#### [Work instruction]
Lines from the top of the entries through the line that has "match s.mode with" must be duplicated exactly, and no others.

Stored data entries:
■ ■ ■ ■

-- ==== Sys2Proof/Machine/TimeOps.lean ====
section
/-! DEFINITION. The time unit (chapter 14): one cycle of the time clock, captures, steps, the servo, holdover,
PTP, interval probes and the time region. Offsets are in 1/16 ns, frequencies in 2^-20 ppb. -/

namespace Sys2Proof.Machine

/-! ### The counters (R376) -/

/-- One nanosecond in the 32 fractional bits of the increment. -/
def nsUnit : Nat := 2 ^ 32

/-- The increment of one time-clock cycle in 2^-32 ns: 2 ns corrected by the servo (R382). -/
def increment (t : TimeUnit) : Nat := (2 ^ 33 + t.y * 8192 / 1000000000).toNat

/-- Time in 2^-32 ns that `n` cycles add to a count and its fraction. -/
def countAfter (n whole frac : Nat) (t : TimeUnit) : Nat := whole * nsUnit + frac + n * increment t

/-- Both counters `n` cycles on, by the common increment (R376). -/
def advanceTime (n : Nat) (t : TimeUnit) : TimeUnit :=
  let c := countAfter n t.counter.toNat t.frac t
  let p := countAfter n t.phase t.phaseFrac t
  { t with
    counter := BitVec.ofNat 32 (c / nsUnit), frac := c % nsUnit,
    phase := p / nsUnit % 1000000000, secs := t.secs + (p / nsUnit / 1000000000 : Nat), phaseFrac := p % nsUnit,
    up := t.up + n }

/-- Bit 31 of the time counter changes within `n` cycles (R380). -/
def halfPassed (n : Nat) (t : TimeUnit) : Bool :=
  countAfter n t.counter.toNat t.frac t / nsUnit / 2147483648 ≠ t.counter.toNat / 2147483648

/-- IRQ_STAT.TIME_HALF sets (R159). -/
def noteHalf (changed : Bool) (s : State) : State :=
  if changed then s.setHost { s.host with irqTimeHalf := true } else s

/-- The firmware heartbeat `n` cycles on: it counts milliseconds from READY on, is 0x0000 in RESET, BOOT and RECOVERY
(R176), and keeps its value in STANDBY (Table 06-12). -/
def advanceHbeat (n : Nat) (s : State) : State :=
  match s.mode with
  | .reset | .boot | .recovery => s.setHost { s.host with hbeat := 0, hbeatCycles := 0 }
  | .standby => s
  | _ =>
    let k := s.host.hbeatCycles + n
    s.setHost { s.host with hbeat := s.host.hbeat + BitVec.ofNat 16 (k / 500000), hbeatCycles := k % 500000 }

/-- `n` cycles of the time clock: nothing moves in RESET or without power. -/
def passCycles (n : Nat) (s : State) : State :=
  if s.mode = .reset || !s.pwr.powered then s
  else advanceHbeat n (noteHalf (halfPassed n s.tim) (s.setTim (advanceTime n s.tim)))

/-- Cycles until the grid reaches `g` ns: none where it is there. -/
def cyclesTo (g : Int) (t : TimeUnit) : Nat :=
  cdiv ((g - gridNs t) * nsUnit - t.phaseFrac).toNat (increment t)

/-- Time moved on to `g` ns of the grid; it never moves back. -/
def reach (g : Int) (s : State) : State := passCycles (cyclesTo g s.tim) s

/-- The first multiple of `period` ns at which the grid stands, or will: an edge is seen at the first cycle at or after it. -/
def nextEdge (period : Int) (t : TimeUnit) : Int :=
  let g := gridNs t
  if g / period * period + 2 < g then (g / period + 1) * period else g / period * period

/-- The time pair of this instant (R456). -/
def pairNow (s : State) : TimePair := { time := s.tim.counter, phase := BitVec.ofNat 30 s.tim.phase }

/-- A pair moved by a number of nanoseconds. -/
def pairAdd (t : TimePair) (d : Int) : TimePair :=
  { time := BitVec.ofInt 32 (t.time.toNat + d), phase := BitVec.ofInt 30 ((t.phase.toNat + d) % 1000000000) }

/-- 2^32 · 1509231 = 1 modulo 5^9: joins the two counters of a pair. -/
def pairInverse : Int := 1509231

/-- The span of a pair: 2^23 · 10^9 ns (R456). -/
def pairSpan : Int := 8388608000000000

/-- a − b in nanoseconds, in [−L/2, L/2) (R456). -/
def pairDiff (a b : TimePair) : Int :=
  let dt : Int := ((a.time - b.time).toNat : Int)
  let dp : Int := (a.phase.toNat : Int) - b.phase.toNat
  let k := ((dp - dt) * pairInverse) % 1953125
  let d := dt + 4294967296 * k
  if d < pairSpan / 2 then d else d - pairSpan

■ ■ ■ ■

#### [Exercise answer]
-- ==== Sys2Proof/Machine/TimeOps.lean ====
section
/-! DEFINITION. The time unit (chapter 14): one cycle of the time clock, captures, steps, the servo, holdover,
PTP, interval probes and the time region. Offsets are in 1/16 ns, frequencies in 2^-20 ppb. -/

namespace Sys2Proof.Machine

/-! ### The counters (R376) -/

/-- One nanosecond in the 32 fractional bits of the increment. -/
def nsUnit : Nat := 2 ^ 32

/-- The increment of one time-clock cycle in 2^-32 ns: 2 ns corrected by the servo (R382). -/
def increment (t : TimeUnit) : Nat := (2 ^ 33 + t.y * 8192 / 1000000000).toNat

/-- Time in 2^-32 ns that `n` cycles add to a count and its fraction. -/
def countAfter (n whole frac : Nat) (t : TimeUnit) : Nat := whole * nsUnit + frac + n * increment t

/-- Both counters `n` cycles on, by the common increment (R376). -/
def advanceTime (n : Nat) (t : TimeUnit) : TimeUnit :=
  let c := countAfter n t.counter.toNat t.frac t
  let p := countAfter n t.phase t.phaseFrac t
  { t with
    counter := BitVec.ofNat 32 (c / nsUnit), frac := c % nsUnit,
    phase := p / nsUnit % 1000000000, secs := t.secs + (p / nsUnit / 1000000000 : Nat), phaseFrac := p % nsUnit,
    up := t.up + n }

/-- Bit 31 of the time counter changes within `n` cycles (R380). -/
def halfPassed (n : Nat) (t : TimeUnit) : Bool :=
  countAfter n t.counter.toNat t.frac t / nsUnit / 2147483648 ≠ t.counter.toNat / 2147483648

/-- IRQ_STAT.TIME_HALF sets (R159). -/
def noteHalf (changed : Bool) (s : State) : State :=
  if changed then s.setHost { s.host with irqTimeHalf := true } else s

/-- The firmware heartbeat `n` cycles on: it counts milliseconds from READY on, is 0x0000 in RESET, BOOT and RECOVERY
(R176), and keeps its value in STANDBY (Table 06-12). -/
def advanceHbeat (n : Nat) (s : State) : State :=
  match s.mode with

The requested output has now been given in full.